Is your organization prepared for the era of artificial intelligence, or AI? It is an acronym that is on many minds and questions abound: What can we accomplish with AI? How can we integrate it into our operations? Where do we even begin?
Answers to these questions can vary depending on your organization’s specific objectives. While the journey may seem daunting, particularly for smaller enterprises or startups, it all starts with a single crucial step: data. Clean, accessible, and organized data lays the foundation for successful implementations of AI, machine learning, data science, and predictive analytics.
A quick Google search reveals that data scientists can spend a sizable portion of their time cleaning data. Estimates vary, with some sources suggesting up to 80%. Regardless of the exact figure, it is universally acknowledged that these valuable experts often dedicate too much time to mundane data cleaning tasks.

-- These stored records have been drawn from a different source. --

-- ==== Sys2Proof/Machine/Moving.lean ====
section
/-!
DEFINITION. The timeline: line filters (R93), counting (R97), locates, loop wraps and direction changes
(R100, R102, R104), frame boundaries (R99), and the timeline's sample period (R98).
-/
namespace Sys2Proof.Machine

/-- Samples per frame (R96, R148). -/
def samplesPerFrame : SampleRate → FrameRate → Nat
  | .k48, .fps24 => 2000 | .k48, .fps25 => 1920 | .k48, .fps30 => 1600
  | .k96, .fps24 => 4000 | .k96, .fps25 => 3840 | .k96, .fps30 => 3200

/-- SPF at the rates in force. -/
def State.spf (s : State) : Nat := samplesPerFrame s.audio.rate s.timeline.rate

/-- The state with the timeline changed by `f`. -/
def State.modTimeline (s : State) (f : Timeline → Timeline) : State := { s with timeline := f s.timeline }

/-- The sensed state of a line at a level (R92). -/
def LineRecord.sensed (l : LineRecord) (level : Bool) : Bool := level != l.activeLow

/-- A line takes its level at a sample period and filters it (R93). -/
def LineRecord.sample (level : Bool) (l : LineRecord) : LineRecord :=
  if l.sensed level = l.filtered then { l with raw := level, count := 0 }
  else if l.count + 1 < l.filter then { l with raw := level, count := l.count + 1 }
  else { l with raw := level, count := 0, filtered := l.sensed level }

/-- Whether the filtered state of a line changes at a sample period with this level (R93). -/
def LineRecord.changes (level : Bool) (l : LineRecord) : Bool := (l.sample level).filtered != l.filtered

/-- Counting recomputed from filtered ROLL and the settle, a rise or a fall with its reason handed to the
writing block (R97, R134). -/
def recount (reason : PunchReason) (s : State) : State :=
  let c := s.timeline.roll.filtered && s.timeline.settle == 0
  if c = s.timeline.counting then s
  else
    let t := s.modTimeline fun tl => { tl with counting := c }
    if c then eachStrip riseStrip t else eachStrip (fallStrip reason) t

/-- A locate to a frame: counter, phase and settle set, the cue queue flushed, and the fall of counting handed
with its reason (R100, R102, R104, R182). -/
def locateTo (frame : Nat) (reason : PunchReason) (s : State) : State :=
  recount reason (flushFromTimeline
    (s.modTimeline fun tl => { tl with counter := frame, phase := 0, settle := 2 * s.spf }))

/-- A direction change: the direction follows filtered REV, then a locate to the frame held (R104). -/
def turn (s : State) : State :=
  locateTo s.timeline.counter .direction (s.modTimeline fun tl => { tl with reverse := tl.rev.filtered })

/-- The counter one frame on in the current direction, held at its ends (R99). -/
def nextFrame (reverse : Bool) (counter : Nat) : Nat :=
  if reverse then counter - 1 else min Config.maxFrame (counter + 1)

/-- Whether a frame boundary would be a loop wrap (R100). -/
def Timeline.wraps (t : Timeline) : Bool := !t.reverse && t.loopEnabled && t.counter == t.loopEnd

/-- A frame boundary: a loop wrap (R100), or a move of one frame that is handed to the cue queue (R99). -/
def boundary (s : State) : State :=
  if s.timeline.wraps then raiseEverywhere .loop (locateTo s.timeline.loopStart .loop s)
  else boundaryScan (s.modTimeline fun tl => { tl with phase := 0, counter := nextFrame tl.reverse tl.counter })

/-- Step 4 of the timeline's sample period, when no direction change was made (R98). -/
def advanceTimeline (s : State) : State :=
  if 0 < s.timeline.settle then
    recount .rollStop (s.modTimeline fun tl => { tl with settle := tl.settle - 1 })
  else if s.timeline.roll.filtered then
    if s.spf ≤ s.timeline.phase + 1 then boundary s
    else s.modTimeline fun tl => { tl with phase := tl.phase + 1 }
  else s

/-- A change of filtered PUNCH reaches strip `n`: an armed strip in TOUCH, LATCH or TRIM mode whose line punch
is on (R95, R127). `before` holds the line as it stood. -/
def punchLineStrip (before : State) (n : StripNo) (s : State) : State :=
  if (s.strip n).linePunch && decide ((s.strip n).mode ≠ .write) then
    triggerChange { s with timeline := before.timeline } n s
  else s

/-- Step 5: filtered PUNCH takes its new state, and the change is handed to the writing block (R95, R98). -/
def handPunch (filtered : Bool) (s : State) : State :=
  eachStrip (punchLineStrip s) (s.modTimeline fun tl => { tl with punch := { tl.punch with filtered } })

/-- Step 1: the lines take their levels and filter them. The filtered state of PUNCH is handed at step 5, so
until then the writing block sees it as it stood (R98). -/
def filterLines (v : LineLevels) (t : Timeline) : Timeline :=
  { t with
    roll := t.roll.sample v.roll, rev := t.rev.sample v.rev,
    punch := { t.punch.sample v.punch with filtered := t.punch.filtered } }

/-- The timeline's sample period (R98). -/
def timelinePeriod (v : LineLevels) (s : State) : State :=
  let old := s.timeline
  let s1 := s.modTimeline (filterLines v)
  let s2 := if old.rev.changes v.rev then turn s1 else s1
  let s3 := if old.roll.changes v.roll then recount .rollStop s2 else s2
  let s4 := if old.rev.changes v.rev then s3 else advanceTimeline s3
  if old.punch.changes v.punch then handPunch (old.punch.sample v.punch).filtered s4 else s4

/-- Whether the settle ends at a sample period with these levels (R98 step 4, R103). -/
def settleEnds (v : LineLevels) (t : Timeline) : Bool := !t.rev.changes v.rev && t.settle == 1

/-- Whether a sample period with these levels is a frame boundary (R98 step 4, R99). -/
def reachesBoundary (v : LineLevels) (s : State) : Bool :=
  !s.timeline.rev.changes v.rev && s.timeline.settle == 0 && (s.timeline.roll.sample v.roll).filtered
    && decide (s.spf ≤ s.timeline.phase + 1)

/-- The record of a stage line. -/
def Timeline.line (t : Timeline) : Line → LineRecord
  | .roll => t.roll | .rev => t.rev | .punch => t.punch

/-- The timeline with the record of a stage line replaced. -/
def Timeline.setLine (t : Timeline) (l : Line) (r : LineRecord) : Timeline :=
  match l with
  | .roll => { t with roll := r } | .rev => { t with rev := r } | .punch => { t with punch := r }

/-- The level of a stage line. -/
def levelOf (v : LineLevels) : Line → Bool
  | .roll => v.roll | .rev => v.rev | .punch => v.punch

end Sys2Proof.Machine
end

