-- ==== Sys2Proof/Certificates/Slice0/Obligations.lean ====
section
/-!
DEFINITION. The statements for the provers. Each says what its name says; OBLIGATIONS.json holds the rule or the
sections of spec/ that each rests on.
-/
section

open Sys2Proof Sys2Proof.Machine

/-! ### The machine -/

/-- One step carries out the command at the front of the queue with the rest of the queue waiting; an empty queue
idles, which is the model's choice (log 1). -/
def Obligations.StepTakesTheFrontCommand : Prop :=
  ∀ (c : Instr) (rest : List Instr) (s : State),
    (s.pending = c :: rest → step s = exec c { s with pending := rest }) ∧ (s.pending = [] → step s = .next s)

/-- No command faults or is refused by the model, and none touches the queue of waiting commands. -/
def Obligations.EveryCommandCompletesAndKeepsTheQueue : Prop :=
  ∀ (c : Instr) (s : State),
    ∃ t, exec c s = .next t ∧ t.pending = s.pending

/-- DEVICE_RESET gives every block its stated values, whatever stood before. A transaction in progress becomes
one that is ignored (log 3), and the accumulators, the outputs and the fields of logs 11 and 14 are the model's. -/
def Obligations.DeviceResetGivesEveryBlockItsValues : Prop :=
  ∀ (rate : SampleRate) (present : Vector Bool 4) (s : State),
    ∃ t, exec (.deviceReset rate present) s = .next t ∧
      (∀ n, t.strip n =
        { source := .none, inverted := false, dest := .none, fader := 16384, mute := true,
          pan := [{ channel := 0, weight := 16384 }], mode := .live, linePunch := false, trim := 16384,
          shadowFader := none, shadowMute := none, shadowPan := none, writeState := .off, holder := none,
          toucher := none }) ∧
      (∀ (n : StripNo) (c : Channel), (t.cells n)[c] = { current := 0, start := 0, target := 0, length := 64, step := 64 }) ∧
      (∀ b : BusNo, t.engine.gainCells[b] = { current := 16384, start := 16384, target := 16384, length := 64, step := 64 }) ∧
      t.engine.rampLength = 64 ∧
      (∀ (b : BusNo) (c : Channel), (t.engine.accumulators[b])[c] = 0) ∧
      (∀ b, t.bus b = { gain := 16384, mute := false, holder := none, clip := false }) ∧
      (∀ b : PremixNo, t.busTable.premixWidth[b] = 6) ∧ (∀ k : StemNo, t.busTable.print[k] = true) ∧
      t.busTable.masterWidth = 12 ∧ t.busTable.masterClip = false ∧
      (∀ i : Fin 96, t.busTable.stemMeters[i] = { value := 0, hold := 0 }) ∧
      (∀ c : Channel, t.busTable.masterMeters[c] = { value := 0, hold := 0 }) ∧
      t.busTable.holdSetting = 100 ∧ t.busTable.tickCounter = 0 ∧
      (∀ l : Line, t.timeline.line l = { raw := false, activeLow := false, filter := 32, count := 0, filtered := false }) ∧
      t.timeline.counter = 0 ∧ t.timeline.phase = 0 ∧ t.timeline.rate = .fps24 ∧ t.timeline.reverse = false ∧
      t.timeline.settle = 0 ∧ t.timeline.counting = false ∧ t.timeline.loopStart = 0 ∧ t.timeline.loopEnd = 0 ∧
      t.timeline.loopEnabled = false ∧
      t.playback = { passOpen := false, passPort := none, cues := [], lowMark := 64, highMark := 960, stale := 0 } ∧
      t.writing = { takes := [], takePort := none, lost := 0 } ∧
      t.audio.rate = rate ∧ t.audio.locked = false ∧ t.audio.lockCount = 0 ∧ t.audio.missing = 0 ∧
      (∀ l : LaneNo, t.audio.lanes[l].up = false ∧ t.audio.lanes[l].markers = 0 ∧
        ∀ k : SlotNo, (t.audio.lanes[l]).slots[k] = 0) ∧
      (∀ (l : LaneNo) (k : SlotNo), (t.audio.outFrames[l])[k] = 0) ∧
      (∀ c : Channel, t.audio.patch[c.val] = { selection := .master c, safe0 := false, safe1 := false }) ∧
      (∀ (k : StemNo) (c : Channel), t.audio.patch[16 * (1 + (12 * k.val + c.val) / 16) + (12 * k.val + c.val) % 16]'(by omega) =
        { selection := .stem k c, safe0 := false, safe1 := false }) ∧
      (∀ k : Fin 4, t.audio.patch[12 + k.val] = { selection := .silent, safe0 := false, safe1 := false }) ∧
      (∀ k : SlotNo, t.audio.patch[112 + k.val] = { selection := .silent, safe0 := false, safe1 := false }) ∧
      (∀ p, t.port p =
        { attached := present[p],
          transaction := if (s.port p).transaction = .idle then .idle else .ignored,
          replySlot := none, shiftOut := [],
          windows := #v[{ enabled := true, first := 0, last := 159, base := 0, viewOnly := false },
            { enabled := false, first := 0, last := 0, base := 0, viewOnly := false },
            { enabled := false, first := 0, last := 0, base := 0, viewOnly := false },
            { enabled := false, first := 0, last := 0, base := 0, viewOnly := false }],
          pointer := 0, pendingSet := 0, enableSet := 0, refusals := 0, watches := [],
          signals := Vector.replicate 4 false, recallStack := [] }) ∧
      t.pending = s.pending
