-- ==== Sys2Proof/Laws/Walk.lean ====
section
/-!
SUPPORT. What an event that reaches every strip can do (R135): a walk over the strips whose turn at strip `n`
changes strip `n` alone. Playback's scans and the timeline's operations follow from it.
-/
namespace Sys2Proof.Machine

/-- From `s` to `t` nothing changes but strips, their cells, the take records and the lost count, and the pending
sets and watch lists of the ports. -/
structure OnlyStrips (s t : State) : Prop where
  engine : t.engine = { s.engine with stripCells := t.engine.stripCells }
  writing : t.writing = { s.writing with takes := t.writing.takes, lost := t.writing.lost }
  ports : ∀ q, t.port q = { s.port q with pendingSet := (t.port q).pendingSet, watches := (t.port q).watches }
  busTable : t.busTable = s.busTable
  timeline : t.timeline = s.timeline
  playback : t.playback = s.playback
  audio : t.audio = s.audio
  pending : t.pending = s.pending

theorem OnlyStrips.refl (s : State) : OnlyStrips s s := ⟨rfl, rfl, fun _ => rfl, rfl, rfl, rfl, rfl, rfl⟩

theorem OnlyStrips.trans {s t u : State} (h : OnlyStrips s t) (k : OnlyStrips t u) : OnlyStrips s u where
  engine := by rw [k.engine, h.engine]
  writing := by rw [k.writing, h.writing]
  ports q := by rw [k.ports q, h.ports q]
  busTable := k.busTable.trans h.busTable
  timeline := k.timeline.trans h.timeline
  playback := k.playback.trans h.playback
  audio := k.audio.trans h.audio
  pending := k.pending.trans h.pending

theorem OnlyAt.onlyStrips {n : StripNo} {s t : State} (h : OnlyAt n s t) : OnlyStrips s t :=
  ⟨h.engine, h.writing, h.ports, h.busTable, h.timeline, h.playback, h.audio, h.pending⟩

/-- A walk whose turns each change their own strip changes strips alone. -/
theorem eachStrip_onlyStrips {f : StripNo → State → State} (h : ∀ n t, OnlyAt n t (f n t)) (s : State) :
    OnlyStrips s (eachStrip f s) :=
  eachStrip_keeps (P := OnlyStrips s) (fun n t ht => ht.trans (h n t).onlyStrips) (.refl s)

/-- After such a walk strip `n` and its cells are as its own turn left them, taken in a state that differs from the
first in other strips alone. -/
theorem eachStrip_turn {f : StripNo → State → State} (h : ∀ n t, OnlyAt n t (f n t)) (n : StripNo) (s : State) :
    ∃ t, OnlyStrips s t ∧ t.strip n = s.strip n ∧ t.cells n = s.cells n ∧
      (eachStrip f s).strip n = (f n t).strip n ∧ (eachStrip f s).cells n = (f n t).cells n := by
  obtain ⟨t, ht, hg, hw⟩ := eachStrip_at (f := f) (g := fun t => (t.strip n, t.cells n)) (P := OnlyStrips s)
    (fun m t ht => ht.trans (h m t).onlyStrips)
    (fun m t hm _ => by simp [(h m t).strips n (Ne.symm hm), (h m t).cells n (Ne.symm hm)]) (.refl s)
  exact ⟨t, ht, congrArg Prod.fst hg, congrArg Prod.snd hg, congrArg Prod.fst hw, congrArg Prod.snd hw⟩

/-- What strip `n` is armed for, and its trigger, depend on its own record, the pass and the timeline. -/
theorem OnlyStrips.armed {s t : State} (h : OnlyStrips s t) {n : StripNo} (hn : t.strip n = s.strip n) :
    t.armed n = s.armed n := by simp [State.armed, hn, h.playback]

theorem OnlyStrips.trigger {s t : State} (h : OnlyStrips s t) {n : StripNo} (hn : t.strip n = s.strip n) :
    t.trigger n = s.trigger n := by simp [State.trigger, hn, h.timeline]

theorem OnlyStrips.used {s t : State} (h : OnlyStrips s t) {n : StripNo} (hn : t.strip n = s.strip n) :
    t.used n = s.used n := used_congr hn (by rw [h.playback])

theorem OnlyStrips.target {s t : State} (h : OnlyStrips s t) {n : StripNo} (hn : t.strip n = s.strip n) (c : Channel) :
    t.target n c = s.target n c :=
  target_congr hn (by rw [h.playback]) (by rw [h.busTable]) (by rw [h.busTable]) c

theorem OnlyStrips.rampLength {s t : State} (h : OnlyStrips s t) : t.engine.rampLength = s.engine.rampLength := by
  rw [h.engine]

/-! ### Scans of the cue queue -/

/-- An arrival scan applies heads at the counter's frame and leaves the rest: strips and the cue queue alone. -/
theorem arrivalScan_frame (q : List Cue) (s : State) :
    OnlyStrips s (arrivalScan q s |>.withCues s.playback.cues) := by
  induction q generalizing s with
  | nil => exact .refl s
  | cons c rest ih =>
    unfold arrivalScan
    split
    · have h := OnlyAt.applyCue c s
      have k := ih (applyCue c s)
      rw [h.playback] at k
      exact h.onlyStrips.trans k
    · exact .refl s

/-- What an arrival scan leaves of the queue. -/
theorem arrivalScan_cues (q : List Cue) (s : State) :
    (arrivalScan q s).playback =
      { s.playback with cues := q.dropWhile fun c => decide (c.frame = s.timeline.counter) } := by
  induction q generalizing s with
  | nil => rfl
  | cons c rest ih =>
    unfold arrivalScan
    split
    · next h =>
      rw [ih, (OnlyAt.applyCue c s).playback, (OnlyAt.applyCue c s).timeline]
      simp [h]
    · next h => simp [h]

/-! ### Counting -/

theorem recount_same {reason : PunchReason} {s : State}
    (h : s.timeline.counting = (s.timeline.roll.filtered && s.timeline.settle == 0)) : recount reason s = s := by
  simp [recount, h]

/-- A fall of counting reaches every strip. -/
theorem recount_fall {reason : PunchReason} {s : State} (h : s.timeline.counting = true)
    (h' : (s.timeline.roll.filtered && s.timeline.settle == 0) = false) :
    recount reason s =
      eachStrip (fallStrip reason) (s.modTimeline fun tl => { tl with counting := false }) := by
  simp [recount, h, h']

/-- A rise of counting reaches every strip. -/
theorem recount_rise {reason : PunchReason} {s : State} (h : s.timeline.counting = false)
    (h' : (s.timeline.roll.filtered && s.timeline.settle == 0) = true) :
    recount reason s = eachStrip riseStrip (s.modTimeline fun tl => { tl with counting := true }) := by
  simp [recount, h, h']

/-- A recount sets the counting field by R97 and changes strips alone beside it. -/
theorem recount_frame (reason : PunchReason) (s : State) :
    OnlyStrips (s.modTimeline fun tl => { tl with counting := tl.roll.filtered && tl.settle == 0 })
      (recount reason s) := by
  cases h : s.timeline.counting <;> cases h' : (s.timeline.roll.filtered && s.timeline.settle == 0)
  · rw [recount_same (by rw [h, h'])]
    have : (s.modTimeline fun tl => { tl with counting := tl.roll.filtered && tl.settle == 0 }) = s := by
      simp only [State.modTimeline, h', ← h]
    rw [this]; exact .refl s
  · rw [recount_rise h h']
    simp only [State.modTimeline, h']
    exact eachStrip_onlyStrips (fun n t => .riseStrip n t) _
  · rw [recount_fall h h']
    simp only [State.modTimeline, h']
    exact eachStrip_onlyStrips (fun n t => .fallStrip reason n t) _
  · rw [recount_same (by rw [h, h'])]
    have : (s.modTimeline fun tl => { tl with counting := tl.roll.filtered && tl.settle == 0 }) = s := by
      simp only [State.modTimeline, h', ← h]
    rw [this]; exact .refl s

end Sys2Proof.Machine
end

When data science teams have access to reliable, organized, and governed data it unlocks so much more potential for innovation. This is where Grandview Analytics can help.
Grandview Analytics consultants have solved some of the most challenging and complex data transformation initiatives in the investments industry. This experience can be leveraged to help you prepare for the deployment of AI tools and capabilities. Whether you seek to deploy AI to support front, middle, or back-office activities, you cannot be successful without solving some of the fundamental data challenges that we routinely help our clients conquer. Below, we highlight some foundational building blocks where our expertise will help with your AI preparedness.
- Unified Data Ecosystem: Our clients often initially struggle to harmonize various internal, external, and market data sources into a single cohesive data set. One data element might be in one database, the next is in another, and a third is duplicated across other locations. This is a frequent issue, and Grandview routinely brings order to this chaos for our clients. We have worked with asset managers, insurance companies, stock exchanges and others to develop roadmaps and build solutions that migrate and consolidate data to provide a consistent supply of high-quality information that can be used to train AI models more effectively.
- Controls Framework: Imagine two business units: Business units A and B. Both put together reports for a client that contain some overlapping data points…but the values are different. Not a good look, and something that may be difficult to recover from. The client may always question whether you provide them with accurate information, or if your team is competent enough to be trusted. Grandview data management experts have thousands of hours of combined experience deploying data governance controls, business rules, data quality checks, and supporting workflows. We work with our clients to define the desired state of their data and execute initiatives to deliver it. We will help you build the necessary controls to ensure your data is transparent and auditable, and that rules and guidelines for handling sensitive data are followed, which helps build trust in AI models and the output they deliver.
- Data Cataloging: Data can be all over your organization. It can be structured, or unstructured. It can come from APIs, flat files, web/document scraping, etc. Without good organization, definitions, and tagging of meta data points, it is bound to get lost, or worse, inappropriately used. We have helped clients boil their complex datasets down to a lone source of truth for critical data points, reducing the time it takes to find what you are looking for. The rollout of AI will depend on your data being searchable and organized. Without it, your AI models may ingest incorrect data and yield unanticipated results.
- Data Platforms: AI operates on substantial amounts of data; all being effectively channeled to various models. Asset managers must invest in platforms to handle these demands. Those platforms should be seamless extensions of current data capabilities and integrated into regular workflows. A proper platform will empower innovators to iterate on their models and leverage computing power on demand. Grandview Analytics has deep experience helping our clients make informed decisions on the right technologies to deploy for the needs of tomorrow, not just the use cases of today.